I always knew that I wanted to go to University, and although I had a lot of interests, I chose a degree that I was passionate about, and would give me an achievable job in the future. I went to University (on campus) and studied Visual Communication Design with a sub-major in Professional and Creative Writing. I went on to do my honours year, which I finished last year. Through everything my mum has always supported me – I wouldn’t be the person I am today without her. This year I have just started my own business working from home as a freelance designer and artist. I have combined my passions of graphic design and art, and I create digital floral and foliage artworks that I sell as limited edition prints. Ever since I was young I dreamed of being an artist, but thought that I would never be able to paint large enough works. Yet I have adapted my technique with digital works and my graphic design skills, allowing my art to be printed as large as I like. I have only just started out, but have already been approached by two art galleries, which my work is currently in. I hope to be successful and keep following my dream.

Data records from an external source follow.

-- ==== Sys2Proof/Machine/State.lean ====
section
/-! DEFINITION. The machine's state as plain data (10_state), its reset (10_state R54), and the reasons a step can stop. -/

namespace Sys2Proof.Machine

/-- The three indexed byte spaces (20_memory R60). -/
inductive Space where
  | txbuf
  | rxbuf
  | errlog
  deriving DecidableEq, Repr

/-- The contents of one space: (index, byte) pairs, indices strictly rising, no byte equal to what an unlisted index reads as. -/
abbrev Memory := List Host.Cell

/-- The bus-controller phase (10_state R31). The 3-bit values 5 to 7 are never taken, so they are no constructors. -/
inductive Phase where
  | idle
  | addr
  | tx
  | rx
  | stop
  deriving DecidableEq, Repr

/-- The direction of an operation (10_state R32). -/
inductive Dir where
  | transmit
  | receive
  deriving DecidableEq, Repr

/-- The event latch `i2c_ev` (10_state R39). The 3-bit value 7 is never taken. -/
inductive Event where
  | none
  | ack
  | nack
  | data
  | stopped
  | wcol
  | timeout
  deriving DecidableEq, Repr

/-- The four transport faults (60_exceptions R215). -/
inductive FaultKind where
  | anack
  | dnack
  | wcol
  | timeout
  deriving DecidableEq, Repr

/-- The five callbacks (10_state R52). -/
inductive Callback where
  | done
  | fault (k : FaultKind)
  deriving DecidableEq, Repr

/-- An output event (10_state R52). -/
inductive TraceEvent where
  | poll (slot : Slot)
  | cb (k : Callback)
  deriving DecidableEq, Repr

/-- A symbol of the I2C wire history (10_state R53). -/
inductive WireSym where
  /-- `S`, start condition. -/
  | start
  /-- `AD(a, rw)`, address byte. -/
  | ad (a : Addr7) (d : Dir)
  /-- `A`, the device acknowledged. -/
  | ack
  /-- `N`, the device did not acknowledge. -/
  | nack
  /-- `W(b)`, the master sent a data byte. -/
  | sent (b : Byte)
  /-- `R(b)`, the device sent a data byte. -/
  | received (b : Byte)
  /-- `MA`, the master acknowledged a received byte. -/
  | masterAck
  /-- `MN`, the master did not acknowledge the last received byte. -/
  | masterNack
  /-- `P`, stop condition. -/
  | stop
  deriving DecidableEq, Repr

/-- The status codes (60_exceptions R210); codes 0x07 to 0xFF are never produced. -/
inductive Status where
  | ok
  | illegal
  | length
  | operand
  | state
  | notInit
  | denied
  deriving DecidableEq, Repr

/-- A response `(st, val)` (00_scope R13, 30_encoding R87). -/
structure Response where
  st : Status
  val : Word
  deriving DecidableEq, Repr

/-- Why the machine stops with a fault. -/
inductive Fault where
  /-- Raised by `loadByte` and `storeByte` on an index at or beyond a space's capacity, which the spec says does not exist
  (20_memory R60, R77; log 13). Safe: the machine stops where no rule says what happens; no reachable state gets there. -/
  | outsideSpace (sp : Space) (i : Nat)
  deriving DecidableEq, Repr

/-- Why a label has no meaning. -/
inductive Refusal where
  /-- Raised by an arm of `exec` that has no meaning yet; no arm uses it. Safe. -/
  | notModelled (mnemonic : String)
  /-- Raised by `perform` on a bus label whose two bytes are none of the five records of 30_encoding R90 (log 14).
  Safe: the spec has no such step. -/
  | notABusRecord (r : Record)
  deriving DecidableEq, Repr

/-- Every piece of state of 10_state, the parameters of 00_scope R7 unchanged, and two fields of the model (`resps`, `agenda`). -/
structure State where
  /-- The parameters, written by no step (10_state R51, log 1). -/
  cfg : Config
  /-- `tb_count` (R22): the low TB_WIDTH bits; `State.tbVal` is its one reader (log 17). -/
  tbCount : Word
  /-- `tb_run` (R23). -/
  tbRun : Bool
  /-- `fr_count` (R24). -/
  frCount : Word
  /-- `dly_active` (R25). -/
  dlyActive : Bool
  /-- `dly_t0` (R25). -/
  dlyT0 : Word
  /-- `dly_need` (R25). -/
  dlyNeed : Word
  /-- `i2c_inited` (R26). -/
  i2cInited : Bool
  /-- `i2c_cb_en` (R27): bit 0 CB_DONE, 1 CB_ANACK, 2 CB_DNACK, 3 CB_WCOL, 4 CB_TIMEOUT. -/
  i2cCbEn : BitVec 5
  /-- `i2c_addr` (R28). -/
  i2cAddr : Addr7
  /-- `i2c_busy` (R29). -/
  i2cBusy : Bool
  /-- `i2c_error` (R30). -/
  i2cError : Bool
  /-- `i2c_phase` (R31). -/
  i2cPhase : Phase
  /-- `i2c_dir` (R32). -/
  i2cDir : Dir
  /-- `i2c_len` (R33). -/
  i2cLen : Byte
  /-- `i2c_idx` (R34). -/
  i2cIdx : Byte
  /-- `i2c_to_cnt` (R35). -/
  i2cToCnt : Word
  /-- `i2c_txbuf` (R36). -/
  i2cTxbuf : Memory
  /-- `i2c_txlen` (R36). -/
  i2cTxlen : Byte
  /-- `i2c_rxbuf` (R37). -/
  i2cRxbuf : Memory
  /-- `i2c_rxlen` (R37). -/
  i2cRxlen : Byte
  /-- `i2c_errlog` (R38), each 3-bit code in a byte (20_memory R60). -/
  i2cErrlog : Memory
  /-- `i2c_err_head` (R38). -/
  i2cErrHead : Byte
  /-- `i2c_err_count` (R38). -/
  i2cErrCount : Byte
  /-- `ip_i2c` (R39). -/
  ipI2c : Bool
  /-- `i2c_ev` (R39). -/
  i2cEv : Event
  /-- `i2c_ev_data` (R39). -/
  i2cEvData : Byte
  /-- `ip_tick` (R40). -/
  ipTick : Bool
  /-- `sch_slot` (R41). -/
  schSlot : Slot
  /-- `sch_running` (R42). -/
  schRunning : Bool
  /-- `sch_in_poll` (R43). -/
  schInPoll : Bool
  /-- `gate_held` (R44). -/
  gateHeld : Bool
  /-- `gate_owner` (R45). -/
  gateOwner : Slot
  /-- `trace` (R52). -/
  trace : List TraceEvent
  /-- `wire` (R53). -/
  wire : List WireSym
  /-- The MODEL's own: the responses delivered so far, oldest first (00_scope R13, log 7). -/
  resps : List Response
  /-- The MODEL's own: the labels the environment presents from now on, next first (00_scope R8, R9, log 4). -/
  agenda : List Label
  deriving DecidableEq, Repr

/-- What 10_state R54 leaves unspecified at reset. -/
structure Unspecified where
  frCount : Word
  dlyT0 : Word
  dlyNeed : Word
  txbuf : Memory
  rxbuf : Memory
  errlog : Memory
  deriving DecidableEq, Repr

/-- Power-on reset (10_state R54) under the parameters `c`, with `u` for what R54 leaves unspecified. -/
def State.resetWith (c : Config) (u : Unspecified) : State where
  cfg := c
  tbCount := 0
  tbRun := false
  frCount := u.frCount
  dlyActive := false
  dlyT0 := u.dlyT0
  dlyNeed := u.dlyNeed
  i2cInited := false
  i2cCbEn := 0
  i2cAddr := 0
  i2cBusy := false
  i2cError := false
  i2cPhase := .idle
  i2cDir := .transmit
  i2cLen := 0
  i2cIdx := 0
  i2cToCnt := 0
  i2cTxbuf := u.txbuf
  i2cTxlen := 0
  i2cRxbuf := u.rxbuf
  i2cRxlen := 0
  i2cErrlog := u.errlog
  i2cErrHead := 0
  i2cErrCount := 0
  ipI2c := false
  i2cEv := .none
  i2cEvData := 0
  ipTick := false
  schSlot := 0
  schRunning := false
  schInPoll := false
  gateHeld := false
  gateOwner := 0
  trace := []
  wire := []
  resps := []
  agenda := []

/-- The values `State.reset` names where R54 gives none: zero, and memory with nothing listed
(log 10, 11, 12, DESIGN CHOICE, unsafe). -/
def Unspecified.zero : Unspecified := ⟨0, 0, 0, [], [], []⟩

/-- The machine right after reset (10_state R54), with the default parameters (00_scope R7). -/
def State.reset : State := State.resetWith Config.default Unspecified.zero

end Sys2Proof.Machine
end

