-- ==== Sys2Proof/Machine/Step.lean ====
section
/-! DEFINITION. The step of the machine, and how an instruction is placed where the next step takes it from. -/

namespace Sys2Proof.Machine

/-- One step (00_scope R8, 60_exceptions R203). -/
def step (s : State) : Host.Outcome State Fault Refusal := stepOnce s

/-- `s` with the instruction of a table word presented at its port as the next label (log 8, log 9). -/
def State.withFetchWord (s : State) (nbits w : Nat) : State := s.presenting (labelOfWord nbits w)

end Sys2Proof.Machine
end

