/-- 43_scheduler_gate R190: denied; granted; the first operation fails and the gate is released; both succeed. -/
theorem test_gated :
    let seq := [.transmit 0x20 [0x00], .receive 0x68 1]
    gated seq [⟨.ok, 0⟩] = .failure [] ∧ gated seq [⟨.ok, 1⟩] = .issue (.i2cSetaddr 0x20) ∧
    gated seq (⟨.ok, 1⟩ :: operation 1 0) = .issue .gateRel ∧ gated seq (⟨.ok, 1⟩ :: operation 1 0 ++ [⟨.ok, 1⟩]) = .failure [] ∧
    gated seq (⟨.ok, 1⟩ :: operation 1 1 ++ operation 0 1 ++ [⟨.ok, 0x56⟩]) = .issue .gateRel ∧
    gated seq (⟨.ok, 1⟩ :: operation 1 1 ++ operation 0 1 ++ [⟨.ok, 0x56⟩, ⟨.ok, 1⟩]) = .success [[], [0x56]] [] ∧
    gatedOverPolls seq (⟨.ok, 1⟩ :: operation 1 1) = .issue .schRet := by decide

/-- A client's next command is what the next step runs. -/
theorem test_presentNext : step (idle.presentNext (transmit 0x27 []) []) = exec (.i2cSetaddr 0x27) idle := rfl

/-! ### Witnesses: running and decoding -/

/-- A label that is next, quiet and with no hold, and what follows waits behind it. -/
def ready (l : Label) (s : State) : State := facing [l, .tick] s

theorem witness_StepRunsDecodedPacket :
    let s := ready (encode (.i2cStartrx 32)) idle
    s.quiet ∧ s.dlyActive = false ∧ s.agenda = .cmd ⟨0x25, [0x20]⟩ :: [.tick] ∧
    decode (.cmd ⟨0x25, [0x20]⟩) = .ok (.i2cStartrx 32) := by decide

theorem witness_StepRunsDecodedRecord :
    let s := ready (.bus ⟨0x03, 0xFF⟩) (held 5 rxR)
    let u := ready (.tickBus ⟨0x03, 0xFF⟩) (held 5 rxR)
    s.quiet ∧ decode (.bus ⟨0x03, 0xFF⟩) = .ok (.busData 0xFF) ∧ s.agenda = .bus ⟨0x03, 0xFF⟩ :: [.tick] ∧
    u.quiet ∧ u.agenda = .tickBus ⟨0x03, 0xFF⟩ :: [.tick] ∧
    gives (exec (.busData 0xFF) { u with agenda := [.tick] }) (fun _ => true) = true := by decide

theorem witness_PendingRequestIsServedFirst :
    { latched .ack 0 addrT with ipTick := true }.ipTick = true ∧
    (latched .ack 0 addrT).ipTick = false ∧ (latched .ack 0 addrT).ipI2c = true := by decide

theorem witness_EncodeInvertsDecode :
    decode (.cmd ⟨0x13, [0xFB, 0xFF, 0xFF, 0xFF]⟩) = .ok (.tbElapsed 0xFFFFFFFB) ∧
    decode (.bus ⟨0x03, 0xFF⟩) = .ok (.busData 0xFF) := by decide

/-- The ends of every reserved range, at lengths 1 and 3, and their neighbours, which are no reserved opcodes. -/
theorem witness_ReservedOpcodesAreIllegal :
    [0x00, 0x03, 0x05, 0x0F, 0x16, 0x1F, 0x2A, 0x2F, 0x32, 0xFF].all (fun op =>
      decide (decode (.cmd ⟨op, []⟩) = .error .illegal) && decide (decode (.cmd ⟨op, [1, 2]⟩) = .error .illegal)) = true ∧
    [0x01, 0x02, 0x04, 0x10, 0x15, 0x20, 0x29, 0x30, 0x31].all (fun op =>
      !decide (decode (.cmd ⟨op, []⟩) = .error .illegal)) = true ∧
    (let s := ready (.cmd ⟨0x16, []⟩) off
     s.quiet ∧ s.dlyActive = false ∧ s.agenda = .cmd ⟨0x16, []⟩ :: [.tick]) := by decide

/-- One byte too few and one too many for each format, and the right lengths, which are no case of it. -/
theorem witness_WrongLengthIsRejected :
    [(0x10, [0x00]), (0x31, [0x00, 0x00]), (0x04, []), (0x29, [0, 0]), (0x14, [0]), (0x15, [0, 0, 0]), (0x13, [1, 2, 3]),
     (0x13, [1, 2, 3, 4, 5])].all (fun q => decide (decode (.cmd ⟨q.1, q.2⟩) = .error .length)) = true ∧
    [(0x10, []), (0x04, [0]), (0x14, [0, 0]), (0x13, [1, 2, 3, 4])].all
      (fun q => !decide (decode (.cmd ⟨q.1, q.2⟩) = .error .length)) = true ∧
    (let s := ready (.cmd ⟨0x10, [0x00]⟩) off
     s.quiet ∧ s.dlyActive = false ∧ s.agenda = .cmd ⟨0x10, [0x00]⟩ :: [.tick]) := by decide

/-- Lengths next to the right one of each format (30_encoding R81), for the `Encoded` parts of the commands' statements. -/
theorem witness_Encoded_lengths :
    ([] : List Byte).length ≠ 1 ∧ [(0 : Byte), 0].length ≠ 1 ∧ [(0 : Byte)].length ≠ 2 ∧ [(0 : Byte), 0, 0].length ≠ 2 ∧
    [(0 : Byte), 0, 0].length ≠ 4 ∧ [(0 : Byte), 0, 0, 0, 0].length ≠ 4 := by decide

/-! ### Witnesses: rejections, for the `RejectsAsTabled` part of the commands' statements (60_exceptions R212) -/

theorem witness_rejects_TbStart : rejection .tbStart (between off) = some .state := by decide
theorem witness_rejects_TbStop : rejection .tbStop (between off) = some .state := by decide
theorem witness_rejects_TbNow : rejection .tbNow (between off) = some .state := by decide

theorem witness_rejects_TbElapsed : rejection (.tbElapsed 0x100) { between off with cfg := cfg8 } = some .operand ∧
    rejection (.tbElapsed 0xFF) { between off with cfg := cfg8 } = some .state := by decide

theorem witness_rejects_DlyMs : rejection (.dlyMs 0) (between off) = some .state := by decide
theorem witness_rejects_DlyUs : rejection (.dlyUs 0xFFFF) (between off) = some .state := by decide

theorem witness_rejects_I2cInit : rejection (.i2cInit 0x80) (between off) = some .operand ∧
    rejection (.i2cInit 0x7F) (between off) = some .state ∧ rejection (.i2cInit 0x7F) (denied off) = some .denied ∧
    rejection (.i2cInit 0x20) idle = some .state := by decide

theorem witness_rejects_I2cSetaddr : rejection (.i2cSetaddr 0x80) off = some .operand ∧
    rejection (.i2cSetaddr 0x7F) (between off) = some .state ∧ rejection (.i2cSetaddr 0x7F) off = some .notInit ∧
    rejection (.i2cSetaddr 0x20) (denied addrT) = some .denied ∧ rejection (.i2cSetaddr 0x20) addrT = some .state := by decide

theorem witness_rejects_I2cReset : rejection .i2cReset (between idle) = some .state ∧ rejection .i2cReset off = some .notInit ∧
    rejection .i2cReset (denied idle) = some .denied := by decide

/-- T37: the buffer is full at 32 and takes one more byte at 31. -/
theorem witness_rejects_I2cPush : rejection (.i2cPush 0) (between idle) = some .state ∧ rejection (.i2cPush 0) off = some .notInit ∧
    rejection (.i2cPush 0) (denied idle) = some .denied ∧ rejection (.i2cPush 0xAA) { idle with i2cTxlen := 32 } = some .state ∧
    rejection (.i2cPush 0xAA) { idle with i2cTxlen := 31 } = none := by decide

theorem witness_rejects_I2cStarttx : rejection .i2cStarttx (between idle) = some .state ∧
    rejection .i2cStarttx off = some .notInit ∧ rejection .i2cStarttx (denied idle) = some .denied := by decide

theorem witness_rejects_I2cStartrx : rejection (.i2cStartrx 0) (between idle) = some .operand ∧
    rejection (.i2cStartrx 33) idle = some .operand ∧ rejection (.i2cStartrx 32) (between idle) = some .state ∧
    rejection (.i2cStartrx 1) off = some .notInit ∧ rejection (.i2cStartrx 1) (denied idle) = some .denied := by decide

theorem witness_rejects_I2cWait : rejection .i2cWait (between idle) = some .state ∧ rejection .i2cWait off = some .notInit ∧
    rejection .i2cWait (denied addrT) = some .denied := by decide

theorem witness_rejects_I2cResult : rejection .i2cResult (between idle) = some .state ∧
    rejection .i2cResult off = some .notInit ∧ rejection .i2cResult (denied idle) = none := by decide

theorem witness_rejects_I2cRxrd : rejection (.i2cRxrd 0) (between idle) = some .state ∧
    rejection (.i2cRxrd 0) off = some .notInit ∧ rejection (.i2cRxrd 3) { idle with i2cRxlen := 3 } = some .operand := by decide

theorem witness_rejects_I2cErrrd : rejection (.i2cErrrd 0) (between idle) = some .state ∧
    rejection (.i2cErrrd 0) off = some .notInit ∧ rejection (.i2cErrrd 0) idle = some .operand := by decide

theorem witness_rejects_SchRun : rejection .schRun (between off) = some .state ∧ rejection .schRun (inPoll 0 off) = some .state := by
  decide

theorem witness_rejects_SchRet : rejection .schRet off = some .state ∧ rejection .schRet (between off) = some .state := by decide

theorem witness_rejects_SysRd : rejection (.sysRd 0x22) (between off) = some .operand ∧
    rejection (.sysRd 0x21) (between off) = some .state := by decide

theorem witness_rejects_GateReq : rejection .gateReq (between off) = some .state := by decide

theorem witness_rejects_GateRel : rejection .gateRel (between off) = some .state ∧
    rejection .gateRel (inPoll 0 (denied addrT)) = some .state := by decide

/-! ### Witnesses: the commands' own effects -/

/-- `TB.START`, `TB.STOP`, `GATE.REL` of a requester that owns nothing, and the like: the context is open for `main` and in a poll. -/
theorem witness_TbStartZeroesAndArms : off.ctxOpen ∧ (inPoll 5 off).ctxOpen := by decide
theorem witness_TbStopKeepsCount : { off with tbRun := true }.ctxOpen := by decide

theorem witness_TbNowReadsCount :
    let s := { off with cfg := cfg8, tbCount := 255 }
    s.ctxOpen ∧ s.tbCount.toNat < 2 ^ s.cfg.tbWidth := by decide

theorem witness_TbElapsedSubtractsModularly :
    let s := { off with tbCount := 5 }
    s.cfg.wf ∧ s.ctxOpen ∧ (0xFFFFFFFF : Word).toNat < 2 ^ s.cfg.tbWidth := by decide

theorem witness_DlyMsOpensHold : off.ctxOpen ∧ (0 : Half) = 0 ∧ (1 : Half) ≠ 0 ∧ (0xFFFF : Half) ≠ 0 := by decide
theorem witness_DlyUsOpensHold : off.ctxOpen ∧ (0 : Half) = 0 ∧ (1 : Half) ≠ 0 ∧ (0xFFFF : Half) ≠ 0 := by decide

/-- One microsecond short of the end, and the end, across the wrap of `fr_count`. -/
theorem witness_HoldLastsExactlyItsMicroseconds :
    let s := held 3 { off with frCount := 0xFFFFFFFE }
    s.quiet ∧ s.dlyActive = true ∧ s.dlyT0 = s.frCount ∧ s.dlyNeed = 3 ∧ 3 ≤ (3 : Word).toNat ∧ (3 : Word) ≠ 0 ∧
    [0, 2, 3].all (fun k => gives (core.run k (facing (List.replicate k .usTick) s)) (fun _ => true)) = true ∧
    2 < (3 : Word).toNat := by decide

I have noticed in the last year that my arms are getting weaker. It is a terrifying thought. I have always tried to be as independent as possible. I try to live my life not defined by my disability, as I am so much more than that. But it affects me everyday, and I can’t deny it. I am thankful that my progression has been slow. But the thought of getting older, of getting weaker than I already am, of my arms losing strength, of my lungs getting weaker, is frightening. I have spent my whole life wishing to be just like everyone else. Wishing to be normal. Getting older just makes me want it more. I have the most amazing family, great friends, my own business – I don’t want to get weaker.

It is difficult looking back on yourself as a child and being jealous of how physically strong you were. Of how much more energy I used to have. I don’t want to look back on myself now in the future and be jealous of the strength I have now at 23. Spinraza will help me, and every other adult with SMA, know that it won’t just keep getting worse – that it can even get better. I would like to keep living my life without getting weaker. Yet knowing that the first viable treatment ever is out there, a treatment that would stop my progression, but that I can’t access it, is devastating. After waiting for it for 21 years, it never occurred to me that the first treatment wouldn’t be available for everyone with SMA (as we all have the same disease). I understand that it is very expensive, but surely you can’t put a cost on people’s lives and futures. People shouldn’t be excluded just because they are older than 18.

Like many adults with SMA, the question always echoes in the back of my mind; how much more strength will I lose? We all deserve this treatment. We have waited so long for this. I am so happy for all the children with SMA that can access this life-changing treatment, but I hope the government doesn’t forget about everyone with SMA who is over 18. During all our lives so many choices have not been available to us, but this one can be. We deserve this choice too.